One Week Left! One Hour Design Challenge: The Future of Digital Reading
Posted in: UncategorizedOur current One Hour Design Challenge, The Future of Digital Reading, closes in just one week. The entries are rolling in, but we want to encourage all of you to take a stab at designing for this emerging cultural phenomenon. To give you some real traction, we’ve teamed up with Portigal Consulting, who have offered up the research generated by their Reading Ahead project as a foundation for your work.
This challenge asks that your project include the sensual; support the social side of reading; consider the varied rituals of reading; and develop an ecosystem around your proposed product. We’ve already cited lunchbreath’s Kindle as a shining example, but here are a few others to get you in the mindset.
Oh, and did we mention this One Hour Design Challenge is actually 90 minutes?
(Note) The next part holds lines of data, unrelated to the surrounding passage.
/-! ### State.qualify -/

@[simp] theorem State.qualify_pending (s : State) (k : Count) (b : Bool) : (s.qualify k b).pending = s.pending := by unfold State.qualify; split <;> rfl
@[simp] theorem State.qualify_now (s : State) (k : Count) (b : Bool) : (s.qualify k b).now = s.now := by unfold State.qualify; split <;> rfl
@[simp] theorem State.qualify_clocks (s : State) (k : Count) (b : Bool) : (s.qualify k b).clocks = s.clocks := by unfold State.qualify; split <;> rfl
@[simp] theorem State.qualify_regs (s : State) (k : Count) (b : Bool) : (s.qualify k b).regs = s.regs := by unfold State.qualify; split <;> rfl
@[simp] theorem State.qualify_clamped (s : State) (k : Count) (b : Bool) : (s.qualify k b).clamped = s.clamped := by unfold State.qualify; split <;> rfl
@[simp] theorem State.qualify_updated (s : State) (k : Count) (b : Bool) : (s.qualify k b).updated = s.updated := by unfold State.qualify; split <;> rfl
@[simp] theorem State.qualify_staleMark (s : State) (k : Count) (b : Bool) : (s.qualify k b).staleMark = s.staleMark := by unfold State.qualify; split <;> rfl
@[simp] theorem State.qualify_staleSeen (s : State) (k : Count) (b : Bool) : (s.qualify k b).staleSeen = s.staleSeen := by unfold State.qualify; split <;> rfl
@[simp] theorem State.qualify_remoteQ (s : State) (k : Count) (b : Bool) : (s.qualify k b).remoteQ = s.remoteQ := by unfold State.qualify; split <;> rfl
@[simp] theorem State.qualify_timers (s : State) (k : Count) (b : Bool) : (s.qualify k b).timers = s.timers := by unfold State.qualify; split <;> rfl
@[simp] theorem State.qualify_mram (s : State) (k : Count) (b : Bool) : (s.qualify k b).mram = s.mram := by unfold State.qualify; split <;> rfl
@[simp] theorem State.qualify_vresOk (s : State) (k : Count) (b : Bool) : (s.qualify k b).vresOk = s.vresOk := by unfold State.qualify; split <;> rfl
@[simp] theorem State.qualify_image (s : State) (k : Count) (b : Bool) : (s.qualify k b).image = s.image := by unfold State.qualify; split <;> rfl
@[simp] theorem State.qualify_nextImage (s : State) (k : Count) (b : Bool) : (s.qualify k b).nextImage = s.nextImage := by unfold State.qualify; split <;> rfl
@[simp] theorem State.qualify_commits (s : State) (k : Count) (b : Bool) : (s.qualify k b).commits = s.commits := by unfold State.qualify; split <;> rfl
@[simp] theorem State.qualify_otp (s : State) (k : Count) (b : Bool) : (s.qualify k b).otp = s.otp := by unfold State.qualify; split <;> rfl
@[simp] theorem State.qualify_tw (s : State) (k : Count) (b : Bool) : (s.qualify k b).tw = s.tw := by unfold State.qualify; split <;> rfl
@[simp] theorem State.qualify_spi (s : State) (k : Count) (b : Bool) : (s.qualify k b).spi = s.spi := by unfold State.qualify; split <;> rfl
@[simp] theorem State.qualify_alertMask (s : State) (k : Count) (b : Bool) : (s.qualify k b).alertMask = s.alertMask := by unfold State.qualify; split <;> rfl
@[simp] theorem State.qualify_alertSet (s : State) (k : Count) (b : Bool) : (s.qualify k b).alertSet = s.alertSet := by unfold State.qualify; split <;> rfl
@[simp] theorem State.qualify_rcd (s : State) (k : Count) (b : Bool) : (s.qualify k b).rcd = s.rcd := by unfold State.qualify; split <;> rfl
@[simp] theorem State.qualify_flt (s : State) (k : Count) (b : Bool) : (s.qualify k b).flt = s.flt := by unfold State.qualify; split <;> rfl
@[simp] theorem State.qualify_arb (s : State) (k : Count) (b : Bool) : (s.qualify k b).arb = s.arb := by unfold State.qualify; split <;> rfl
@[simp] theorem State.qualify_journal (s : State) (k : Count) (b : Bool) : (s.qualify k b).journal = s.journal := by unfold State.qualify; split <;> rfl
@[simp] theorem State.qualify_ckptA (s : State) (k : Count) (b : Bool) : (s.qualify k b).ckptA = s.ckptA := by unfold State.qualify; split <;> rfl
@[simp] theorem State.qualify_ckptB (s : State) (k : Count) (b : Bool) : (s.qualify k b).ckptB = s.ckptB := by unfold State.qualify; split <;> rfl
@[simp] theorem State.qualify_commit (s : State) (k : Count) (b : Bool) : (s.qualify k b).commit = s.commit := by unfold State.qualify; split <;> rfl
@[simp] theorem State.qualify_halted (s : State) (k : Count) (b : Bool) : (s.qualify k b).halted = s.halted := by unfold State.qualify; split <;> rfl
@[simp] theorem State.qualify_lane (s : State) (k : Count) (b : Bool) : (s.qualify k b).lane = s.lane := by unfold State.qualify; split <;> rfl
@[simp] theorem State.qualify_groups (s : State) (k : Count) (b : Bool) : (s.qualify k b).groups = s.groups := by unfold State.qualify; split <;> rfl
@[simp] theorem State.qualify_phases (s : State) (k : Count) (b : Bool) : (s.qualify k b).phases = s.phases := by unfold State.qualify; split <;> rfl
@[simp] theorem State.qualify_inputs (s : State) (k : Count) (b : Bool) : (s.qualify k b).inputs = s.inputs := by unfold State.qualify; split <;> rfl
@[simp] theorem State.qualify_accepted (s : State) (k : Count) (b : Bool) : (s.qualify k b).accepted = s.accepted := by unfold State.qualify; split <;> rfl
@[simp] theorem State.qualify_actedAt (s : State) (k : Count) (b : Bool) : (s.qualify k b).actedAt = s.actedAt := by unfold State.qualify; split <;> rfl
@[simp] theorem State.qualify_inputQueue (s : State) (k : Count) (b : Bool) : (s.qualify k b).inputQueue = s.inputQueue := by unfold State.qualify; split <;> rfl
@[simp] theorem State.qualify_snapshot (s : State) (k : Count) (b : Bool) : (s.qualify k b).snapshot = s.snapshot := by unfold State.qualify; split <;> rfl
@[simp] theorem State.qualify_snapTaken (s : State) (k : Count) (b : Bool) : (s.qualify k b).snapTaken = s.snapTaken := by unfold State.qualify; split <;> rfl
@[simp] theorem State.qualify_railSeen (s : State) (k : Count) (b : Bool) : (s.qualify k b).railSeen = s.railSeen := by unfold State.qualify; split <;> rfl
@[simp] theorem State.qualify_downDue (s : State) (k : Count) (b : Bool) : (s.qualify k b).downDue = s.downDue := by unfold State.qualify; split <;> rfl
@[simp] theorem State.qualify_snapDue (s : State) (k : Count) (b : Bool) : (s.qualify k b).snapDue = s.snapDue := by unfold State.qualify; split <;> rfl
@[simp] theorem State.qualify_sfBlocked (s : State) (k : Count) (b : Bool) : (s.qualify k b).sfBlocked = s.sfBlocked := by unfold State.qualify; split <;> rfl
@[simp] theorem State.qualify_hardLatched (s : State) (k : Count) (b : Bool) : (s.qualify k b).hardLatched = s.hardLatched := by unfold State.qualify; split <;> rfl
@[simp] theorem State.qualify_inhibit (s : State) (k : Count) (b : Bool) : (s.qualify k b).inhibit = s.inhibit := by unfold State.qualify; split <;> rfl
@[simp] theorem State.qualify_hollow (s : State) (k : Count) (b : Bool) : (s.qualify k b).hollow = s.hollow := by unfold State.qualify; split <;> rfl
@[simp] theorem State.qualify_coulomb (s : State) (k : Count) (b : Bool) : (s.qualify k b).coulomb = s.coulomb := by unfold State.qualify; split <;> rfl
@[simp] theorem State.qualify_cellTripped (s : State) (k : Count) (b : Bool) : (s.qualify k b).cellTripped = s.cellTripped := by unfold State.qualify; split <;> rfl
@[simp] theorem State.qualify_cellDue (s : State) (k : Count) (b : Bool) : (s.qualify k b).cellDue = s.cellDue := by unfold State.qualify; split <;> rfl
@[simp] theorem State.qualify_learned (s : State) (k : Count) (b : Bool) : (s.qualify k b).learned = s.learned := by unfold State.qualify; split <;> rfl
@[simp] theorem State.qualify_channels (s : State) (k : Count) (b : Bool) : (s.qualify k b).channels = s.channels := by unfold State.qualify; split <;> rfl
@[simp] theorem State.qualify_scan (s : State) (k : Count) (b : Bool) : (s.qualify k b).scan = s.scan := by unfold State.qualify; split <;> rfl
@[simp] theorem State.qualify_trim (s : State) (k : Count) (b : Bool) : (s.qualify k b).trim = s.trim := by unfold State.qualify; split <;> rfl
@[simp] theorem State.qualify_driven (s : State) (k : Count) (b : Bool) : (s.qualify k b).driven = s.driven := by unfold State.qualify; split <;> rfl
@[simp] theorem State.qualify_dsTable (s : State) (k : Count) (b : Bool) : (s.qualify k b).dsTable = s.dsTable := by unfold State.qualify; split <;> rfl
@[simp] theorem State.qualify_dsPorts (s : State) (k : Count) (b : Bool) : (s.qualify k b).dsPorts = s.dsPorts := by unfold State.qualify; split <;> rfl
@[simp] theorem State.qualify_dsTargets (s : State) (k : Count) (b : Bool) : (s.qualify k b).dsTargets = s.dsTargets := by unfold State.qualify; split <;> rfl
@[simp] theorem State.qualify_graphOffDue (s : State) (k : Count) (b : Bool) : (s.qualify k b).graphOffDue = s.graphOffDue := by unfold State.qualify; split <;> rfl
@[simp] theorem State.qualify_variantBE (s : State) (k : Count) (b : Bool) : (s.qualify k b).variantBE = s.variantBE := by unfold State.qualify; split <;> rfl
@[simp] theorem State.qualify_freeCtr (s : State) (k : Count) (b : Bool) : (s.qualify k b).freeCtr = s.freeCtr := by unfold State.qualify; split <;> rfl
@[simp] theorem State.qualify_upd (s : State) (k : Count) (b : Bool) : (s.qualify k b).upd = s.upd := by unfold State.qualify; split <;> rfl
@[simp] theorem State.qualify_casc (s : State) (k : Count) (b : Bool) : (s.qualify k b).casc = s.casc := by unfold State.qualify; split <;> rfl
@[simp] theorem State.qualify_clk (s : State) (k : Count) (b : Bool) : (s.qualify k b).clk = s.clk := by unfold State.qualify; split <;> rfl
@[simp] theorem State.qualify_tap (s : State) (k : Count) (b : Bool) : (s.qualify k b).tap = s.tap := by unfold State.qualify; split <;> rfl
@[simp] theorem State.qualify_outs (s : State) (k : Count) (b : Bool) : (s.qualify k b).outs = s.outs := by unfold State.qualify; split <;> rfl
skrbnp2009 has made some nice observations about how sharing books is a part of the culture of reading. In order to encourage this behavior with digital books, the user can “lend” books to others through a bump function, transferring the text for a specific amount of time, and most importantly, requiring the readers to interact physically, just as you would when lending a paper book to a friend. Here, a constraint on digital technology is used in lieu of a material object to encourage the continuation of trading and lending in person, a valuable social interaction that might otherwise be lost.
Cameron maintains that “no device can properly mimic the analog reading experience.” Instead of going completely digital, he seeks to reconcile the benefits of both mediums through the Gutenberg Local/Global Bookmaker, a printing press that takes advantage of the connectivity of the digital realm, while still allowing users to output tangible objects. In this way, books can still be tangibly collected and experienced, but in a way that bypasses limited distribution channels and takes advantage of the digital, open-source model to disseminate and collect information.